Eduardo Person

Personal information
- Full name: Eduardo Luiz Person
- Date of birth: 24 January 1997 (age 29)
- Place of birth: São Paulo, Brazil
- Height: 1.74 m (5 ft 9 in)
- Position: Midfielder

Team information
- Current team: América Mineiro
- Number: 21

Youth career
- Joinville

Senior career*
- Years: Team / Apps / (Gls)
- 2017–2021: Joinville / 28 / (1)
- 2017: → Metropolitano (loan) / 4 / (0)
- 2017: → Juventus Jaraguá (loan) / 7 / (0)
- 2019: → Brasil de Pelotas (loan) / 16 / (0)
- 2020–2021: → Guarani (loan) / 25 / (1)
- 2022: Guarani / 28 / (0)
- 2023–2024: Ituano / 59 / (5)
- 2025–2026: Chapecoense / 13 / (0)
- 2026–: América Mineiro / 14 / (2)

= Eduardo Person =

Brazilian footballer (born 1997)

Eduardo Luiz Person (born 24 January 1997) is a Brazilian professional footballer who plays as a midfielder for América Mineiro.

==Club career==
Born in São Paulo, São Paulo (state), Person was a Joinville youth graduate. He made his first team debut on 9 February 2017, coming on as a late substitute for Jonathan in a 2–0 away loss against Atlético Mineiro, for the year's Primeira Liga.

In April 2017, Person was loaned to Série D side Metropolitano until the end of the tournament. In July, after the club's elimination from the competition, he moved to Juventus de Jaraguá also in a temporary deal.

Person returned to JEC for the 2018 season, and became a regular starter for the side.

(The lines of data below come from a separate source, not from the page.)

/-- Bits compared and errors found while LOCK was set (R95, R96); a near-end parallel loopback
adds no error of a line (R98). -/
def State.prbsCount (s : State) (l n errs : Nat) : State :=
  if s.chkOn l && s.on (F.LANE_PRBS_STAT_LOCK l) then
    let near := s.nearEnd l && s.get (F.LANE_CTRL_LOOP l) = 2
    let s := s.addSat (R.LANE_PRBS_ERR l) (if near then 0 else errs)
    s.setLane l { s.lane l with bits := ((s.lane l).bits + n) % 2 ^ 64 }
  else s

/-- 64 errors or more in 1,024 bits: LOCK clears (R95). -/
def State.prbsLost (s : State) (l n errs : Nat) : State :=
  if s.chkOn l && s.on (F.LANE_PRBS_STAT_LOCK l) && 64 ≤ errs && errs ≤ n then
    ((s.prbsCount l n errs).set (F.LANE_PRBS_STAT_LOCK l) 0).flag (F.LANE_PRBS_STAT_LOCK_LOST l)
  else s

/-- A read of LANE_PRBS_ERR latches the bit count (R96). -/
def State.prbsLatch (s : State) (l : Nat) : State :=
  let n := (s.lane l).bits
  (s.set (R.LANE_PRBS_BITS_LO l) (n % 2 ^ 32)).set (R.LANE_PRBS_BITS_HI l) (n / 2 ^ 32)

/-- LANE_PRBS_CTRL.CLR (R96). -/
def State.prbsClr (s : State) (l : Nat) : State :=
  (s.set (R.LANE_PRBS_ERR l) 0).setLane l { s.lane l with bits := 0 }

/-! ## Configuration check -/

/-- The code of R87 that lane l fails, codes 0x1 to 0x4, and 0x5 at the lowest MIRROR lane. -/
def State.laneCheckOne (s : State) (l : Nat) : Nat :=
  let r := s.lrole l
  let i := s.lidx l
  let lower := List.range l
  if r = .string && i > 43 then 1
  else if r = .string && lower.any (fun k => s.lrole k = .string && s.lidx k = i) then 2
  else if r = .mirror && (i > 3 || lower.any (fun k => s.lrole k = .mirror && s.lidx k = i)) then 3
  else if r = .mirror && s.get (F.LANE_CFG_RATE l) ≠ 0 then 4
  else if r = .mirror && !(lower.any (fun k => s.lrole k = .mirror)) &&
      ((List.range Config.lanes).filter (fun k => s.lrole k = .mirror)).length ≠ 4 then 5
  else 0

/-- The first lane that fails R87 with its code. -/
def State.laneCheck (s : State) : Option (Nat × Nat) :=
  (List.range Config.lanes).findSome? (fun l =>
    let c := s.laneCheckOne l
    if c = 0 then none else some (l, c))

end Sys2Proof.Machine
end

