-- ==== Sys2Proof/Machine/Cells.lean ====
section
/-! DEFINITION. Cell controllers: ports (R99 to R102), enumeration frames (R106, R107, R110 to
R113), strokes (R128 to R130, R134), authority (R137 to R139, R405), the apply instant (R126,
R127, R132) and BLK (R140, R143). -/

namespace Sys2Proof.Machine

open Sys2Proof

/-- Cell c before anything has reached it: what its maker declares. -/
def cellInit (c : Nat) : CellS :=
  { uid := Config.cellUid c % 2 ^ 64, fwd := Config.cellFwd c % 256,
    lead := Config.cellLead c % 65536, hmax := Config.cellHmax c % 16,
    vers := Config.cellVers c % 4, fb := Config.cellFb c }

/-- Cell c. -/
def State.cell (s : State) (c : Nat) : CellS := sget s.cells (cellInit c) c

/-- Cell c replaced. -/
def State.setCell (s : State) (c : Nat) (x : CellS) : State :=
  { s with cells := sins s.cells c x }

/-- The other port. -/
def otherPort (port : Nat) : Nat := 1 - port % 2

/-- A port is UP. -/
def CellS.up (x : CellS) (port : Nat) : Bool := if port % 2 = 0 then x.up0 else x.up1

/-- A port's UP set (R99). -/
def CellS.setUp (x : CellS) (port : Nat) (b : Bool) : CellS :=
  if port % 2 = 0 then { x with up0 := b } else { x with up1 := b }

/-- A frame goes on through the other port where that is UP (R100). -/
def State.cellForward (s : State) (c port : Nat) (f : Bytes) : State :=
  s.when ((s.cell c).up (otherPort port)) (·.emit (.cell c (otherPort port) f))

/-- The side that a port faces: true for side B (R101). -/
def CellS.faces (x : CellS) (port : Nat) : Bool := decide (x.portA ≠ port % 2)

/-- A REPLY of a cell (REPLY table): VERS is 0 for END kinds. -/
def CellS.reply (x : CellS) (kind nonce : Nat) : Bytes :=
  let last := kind = 2 || kind = 3
  withCrc32 (toLE 1 3 ++ toLE 1 kind ++ toLE 1 (if last then 0 else x.vers) ++ toLE 1 (b2n x.fb + 16 * x.hmax) ++
    toLE 4 nonce ++ toLE 8 x.uid ++ toLE 1 x.fwd ++ [0] ++ toLE 2 x.lead)

/-- A HELLO at a port (R106, R107). -/
def State.cellHello (s : State) (c port : Nat) (f : Bytes) : State :=
  let x := s.cell c
  let nonce := fieldLE f 4 4
  if !strFrameOk 2 12 f then s.cellForward c port f
  else if !bit (fieldLE f 1 1) 0 then s.emit (.cell c port (x.reply 4 nonce))
  else if x.st = .unassigned then s.emit (.cell c port (x.reply 1 nonce))
  else if x.up (otherPort port) then s.cellForward c port f
  else s.emit (.cell c port (x.reply 3 nonce))

/-- Classes of R137. -/
inductive AuthClass
  | current | new | stale
  deriving DecidableEq, Repr

/-- The class of an authority; a cell without one takes any (R137, R405). -/
def CellS.authClass (x : CellS) (side : Bool) (epoch : Nat) : AuthClass :=
  match x.auth with
  | none => .new
  | some (sc, ec) =>
    let d := (epoch + 256 - ec) % 256
    if d = 0 && side = sc then .current
    else if 1 ≤ d && d ≤ 127 then .new else .stale

/-- An ACK (ACK table). -/
def cellAck (map fret status uid : Nat) : Bytes :=
  withCrc32 (toLE 1 5 ++ toLE 1 map ++ toLE 1 fret ++ toLE 1 status ++ toLE 8 uid)

/-- Why a cell refuses the fields of a final ASSIGN (ACK table), 0 when it does not. -/
def CellS.refuse (x : CellS) (f : Bytes) (full : Bool) : Nat :=
  let ver := fieldLE f 2 1
  if full && (ver > 2 || (ver ≠ 0 && !bit x.vers (ver - 1))) then 1
  else if full && ([10, 12, 14, 16] : List Nat).any (fun o => fieldLE f o 2 > 4096) then 2
  else if fieldLE f 26 1 > x.hmax then 3 else 0

/-- A cell takes every field of an ASSIGN and the sender's authority (R110, R111). -/
def CellS.assign (x : CellS) (f : Bytes) (side : Bool) : CellS :=
  { x with
    st := .assigned, mapId := fieldLE f 1 1, ver := fieldLE f 2 1, fret := fieldLE f 5 1,
    fretA := fieldLE f 6 1, fretB := fieldLE f 7 1, cid := fieldLE f 8 2,
    cmdA := fieldLE f 10 2, telA := fieldLE f 12 2, cmdB := fieldLE f 14 2,
    telB := fieldLE f 16 2, leadA := fieldLE f 18 2, leadB := fieldLE f 20 2,
    per := fieldLE f 22 2, rlag := fieldLE f 24 2, hold := fieldLE f 26 1,
    string := fieldLE f 27 1, auth := some (side, fieldLE f 4 1), dual := false,
    dualEpochs := [], misses := 0, applied := [], dueAt := none }

/-- The port that faces side A when a frame of a side arrived on a port (R101). -/
def portForA (side : Bool) (port : Nat) : Nat := if side then otherPort port else port % 2

/-- An ASSIGN at a port (R110, R111). -/
def State.cellAssign (s : State) (c port : Nat) (f : Bytes) : State :=
  let x := s.cell c
  let map := fieldLE f 1 1
  let addr := bit (fieldLE f 3 1) 0
  let side := bit (fieldLE f 3 1) 1
  let fret := fieldLE f 5 1
  if !strFrameOk 4 40 f || fieldLE f 28 8 ≠ x.uid then s.cellForward c port f
  else if x.st = .unassigned && !addr && map = 0 then
    let s := s.setCell c { x with st := .provisional, fret := fret, provSide := side,
                                  portA := portForA side port }
    s.emit (.cell c port (cellAck 0 fret 0 x.uid))
  else
    let full := map ≠ 0 && ((x.st = .unassigned && !addr) ||
      (x.st = .provisional && addr && fret = x.fret))
    let leads := x.st = .assigned && addr && map ≠ 0 && map = x.mapId &&
      fret = (if side then x.fretB else x.fretA)
    if !full && !leads then s.cellForward c port f
    else if x.authClass side (fieldLE f 4 1) = .stale then
      let (v, s) := s.fresh
      s.emit (.cell c port (cellAck map fret (1 + v % 255) x.uid))
    else
      let code := x.refuse f full
      let y := if full then
          let y := x.assign f side
          if x.st = .unassigned then { y with portA := portForA side port } else y
        else { x with leadA := fieldLE f 18 2, leadB := fieldLE f 20 2, rlag := fieldLE f 24 2,
                      hold := fieldLE f 26 1 }
      let s := s.when (code = 0) (·.setCell c y)
      s.emit (.cell c port (cellAck map fret code x.uid))

/-- The cell's fret for a side, where it has one. -/
def CellS.fretOf (x : CellS) (side : Bool) : Option Nat :=
  match x.st with
  | .assigned => some (if side then x.fretB else x.fretA)
  | .provisional => if side = x.provSide then some x.fret else none
  | .unassigned => none

/-- An ECHO at a port (R112). -/
def State.cellEcho (s : State) (c port : Nat) (f : Bytes) : State :=
  let x := s.cell c
  let t := fieldLE f 2 1
  if strFrameOk 6 12 f && ((t = 0xFF && !x.up (otherPort port)) ||
      (t ≠ 0xFF && x.fretOf (bit (fieldLE f 1 1) 1) = some t)) then s.emit (.cell c port f)
  else s.cellForward c port f

/-- BLOCK now: both switches off, no toggle to come (R113, R138, R143, R213). -/
def CellS.blockNow (x : CellS) : CellS := { x with init := 3, on := 3, tog1 := 0xFFFF, tog2 := 0xFFFF }

/-- A RELEASE at a port (R113). -/
def State.cellRelease (s : State) (c port : Nat) (f : Bytes) : State :=
  let x := s.cell c
  let s :=
    if strFrameOk 7 8 f && x.authClass (bit (fieldLE f 1 1) 1) (fieldLE f 2 1) ≠ .stale then
      s.setCell c { x.blockNow with
        st := .unassigned, mapId := 0, ver := 0, auth := none, cmd := none, last := none,
        applied := [], dueAt := none, misses := 0, leadA := 0xFFFF, leadB := 0xFFFF }
    else s
  s.cellForward c port f

/-! ## Strokes -/

/-- The end of the command area: the first offset after the cell's record whose CRC-32 checks
(R123, R128; notes/assumptions/17.md). -/
def cmdEnd (f : Bytes) (fro upto : Nat) : Option Nat :=
  (List.range (upto + 1 - fro)).findSome? (fun i =>
    let p := fro + i
    if p + 4 ≤ f.length && fieldLE f p 4 = crc32 (f.take p) then some p else none)

/-- A command record is valid (R125). -/
def recordOk (r : CmdRec) (per : Nat) : Bool :=
  if r.tog1 = 0xFFFF then r.tog2 = 0xFFFF
  else r.tog1 < per && (r.tog2 = 0xFFFF || (r.tog1 < r.tog2 && r.tog2 < per))

/-- DUAL after a processed stroke of a side and epoch when t nanoseconds have passed, with the authority a
clearing stroke brings (R138, R139). -/
def CellS.dualStep (x : CellS) (side : Bool) (epoch t : Nat) : CellS :=
  let close := match x.lastStart with
    | some p => decide (side ≠ x.runSide) && decide (t - p < x.per)
    | none => false
  let quiet := x.lastStart.isSome && decide (t - x.runFrom ≥ 2 * x.per)
  let ahead := x.dualEpochs.all (fun e =>
    let d := (epoch + 256 - e) % 256
    decide (1 ≤ d) && decide (d ≤ 127))
  let y := if close then { x.blockNow with dual := true, dualEpochs := epoch :: x.dualEpochs }
    else if x.dual && quiet && ahead then
      { x with dual := false, dualEpochs := [], auth := some (side, epoch) }
    else if x.dual then { x with dualEpochs := epoch :: x.dualEpochs } else x
  let new := x.lastStart.isNone || decide (side ≠ x.runSide)
  { y with lastStart := some t, runSide := side, runFrom := if new then t else x.runFrom }

/-- The telemetry record that a cell writes (Telemetry record tables). -/
def CellS.telemetry (x : CellS) (m : CellMeas) : Bytes :=
  let fl := ofBits 8 (fun i => match i with
    | 0 => m.fault || x.negF || x.dual
    | 1 => x.bypass
    | 2 => m.ov
    | 3 => m.gdf
    | 4 => x.crcErr
    | 5 => x.holdF
    | 6 => x.linkDeg
    | _ => m.aux)
  let r := toLE 2 m.vcap ++ toLE 1 fl ++
    toLE 2 (m.tsw % 4096 + 4096 * (x.seqEcho % 8) + 32768 * b2n x.holdF) ++ toLE 1 m.sofs
  let r := if x.ver = 2 then r ++ toLE 1 m.temp ++ toLE 1 m.gdiag ++ toLE 2 m.vmin else r
  r ++ toLE 2 (crc16 r)

/-- A stroke that a cell processes (R128 to R130, R137 to R139): the cell after it and the stroke
as it goes on. -/
def State.cellProcess (s : State) (x : CellS) (port : Nat) (f : Bytes) (m : CellMeas) :
    CellS × Bytes :=
  let side := bit (fieldLE f 11 1) 0
  let relay := bit (fieldLE f 14 2) 0
  let epoch := fieldLE f 10 1
  let co := if side then x.cmdB else x.cmdA
  let to' := if side then x.telB else x.telA
  let mine := fieldLE f 1 1 = x.mapId
  let fin := if mine then cmdEnd f (co + cmdSize x.ver) (to' - 4) else none
  let x := if mine && fin.isNone then { x with crcErr := true } else x
  let x := x.dualStep side epoch s.elapsed
  let cls := x.authClass side epoch
  let x := if cls = .new && (x.auth.isSome || mine) then { x with auth := some (side, epoch) } else x
  let good := fin.isSome && fieldLE f 0 1 = 1 && fieldLE f 12 1 = x.string
  let b := slice f co (cmdSize x.ver)
  let lead := if x.faces port then x.leadB else x.leadA
  let tc := s.tChar ((s.strLane? x.string).getD 0)
  let wait := lead - (if relay then x.rlag else 0)
  let valid := (fin.getD 0 + 5) * tc + x.lead ≤ wait
  let pidx := fieldLE f 2 4
  let x := if good && cls ≠ .stale && lead ≠ 0xFFFF && recordOk (parseCmd b) x.per && valid &&
      !x.applied.contains pidx then { x with cmd := some (b, pidx) } else x
  let x := if mine && lead ≠ 0xFFFF then { x with dueAt := some (s.elapsed + wait) } else x
  if mine && to' + telSize x.ver ≤ f.length then
    ({ x with crcErr := false, linkDeg := false }, putBytes f to' (x.telemetry m))
  else (x, f)

/-- A stroke at a port (R100, R102, R109, R134). -/
def State.cellStroke (s : State) (c port : Nat) (f : Bytes) (m : CellMeas) : State :=
  let x := s.cell c
  let side := bit (fieldLE f 11 1) 0
  let relay := bit (fieldLE f 14 2) 0
  let out := if x.up (otherPort port) then otherPort port else port % 2
  if x.st = .assigned && x.ver ≠ 0 && 20 ≤ f.length && (x.faces port = side) != relay then
    let (x, f) := s.cellProcess x port f m
    (s.setCell c x).emit (.cell c out f)
  else s.emit (.cell c out f)

/-! ## Apply instant, BLK, ports -/

/-- The command that a cell applies at an apply instant, or none for BLOCK, and the cell with
its counts (R132). -/
def CellS.take (x : CellS) : Option Bytes × CellS :=
  match x.cmd with
  | some (b, p) =>
    (some b, { x with cmd := none, last := some b, misses := 0, holdF := false,
                      applied := p :: x.applied.filter (fun q => (p + 2 ^ 32 - q) % 2 ^ 32 < 2 ^ 31),
                      seqEcho := fieldLE b 5 1 / 32 })
  | none =>
    let n := min (x.misses + 1) 9
    (if n ≥ x.hold + 1 then none else x.last, { x with misses := n, holdF := true })

/-- The version 2 fields of an applied record (R127, HOLD_OVR). -/
def CellS.extra (x : CellS) (b : Bytes) : CellS :=
  if x.ver ≠ 2 then x
  else
    let r := parseCmd b
    let both (n : Nat) : Bool := r.init = n && r.on = n
    let x := if bit (fieldLE b 6 1) 0 && (both 0 || both 3) then { x with bypass := true } else x
    let d := fieldLE b 6 1 / 16
    let x := if both 3 && (d = 1 || d = 2) then { x with diagReq := d } else x
    let h := fieldLE b 7 1 % 16
    if 1 ≤ h && h ≤ 8 then { x with hold := min h x.hmax } else x

/-- The apply instant of cell c (R126, R132, R138, R143); the next one is predicted a period
later (R132). -/
def State.cellApply (s : State) (c : Nat) : State :=
  let x := s.cell c
  if x.st ≠ .assigned then s
  else
    let (b, x) := x.take
    let x := { x with negF := false, dueAt := some (s.elapsed + x.per) }
    let forced := x.dual || (match x.blkUntil with
      | some t => decide (s.elapsed ≤ t)
      | none => false)
    let x := match b with
      | none => x.blockNow
      | some b =>
        let x := x.extra b
        let r := parseCmd b
        let neg := !x.fb && (r.init = 2 || r.on = 2)
        if forced then x.blockNow
        else if neg then { x.blockNow with negF := true, dtc := r.dtc }
        else { x with init := r.init, on := r.on, tog1 := r.tog1, tog2 := r.tog2, dtc := r.dtc }
    s.setCell c x

/-- A BLK at a port (R140, R143, R213). -/
def State.cellBlk (s : State) (c port g fourth : Nat) : State :=
  if blkOk g fourth then
    let x := s.cell c
    let s := s.setCell c { x.blockNow with blkUntil := some (s.elapsed + 2 * x.per) }
    s.when (x.up (otherPort port)) (·.emit (.cellBlk c (otherPort port) g))
  else s

/-- 100 ms without a stroke of the cell's authority (R405). -/
def State.cellAuthTimeout (s : State) (c : Nat) : State :=
  s.setCell c { s.cell c with auth := none }

/-- A port becomes UP (R99). -/
def State.cellPortUp (s : State) (c port : Nat) : State :=
  s.setCell c ((s.cell c).setUp port true)

/-- A port leaves UP (R99, R134). -/
def State.cellPortLoss (s : State) (c port : Nat) : State :=
  s.setCell c { (s.cell c).setUp port false with linkDeg := true }

end Sys2Proof.Machine
end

In July of that year, however, he suffered a knee injury, only returning in the following March.

In July 2019, Person was loaned to Brasil de Pelotas in the Série B. He returned to Joinville in December, but moved on loan to fellow second division side Guarani on 6 January 2020.

In October 2020, Person suffered another knee injury, and his loan was renewed for a further year on 27 January 2021. Back to action in August, he signed a permanent deal with Bugre on 23 December 2021.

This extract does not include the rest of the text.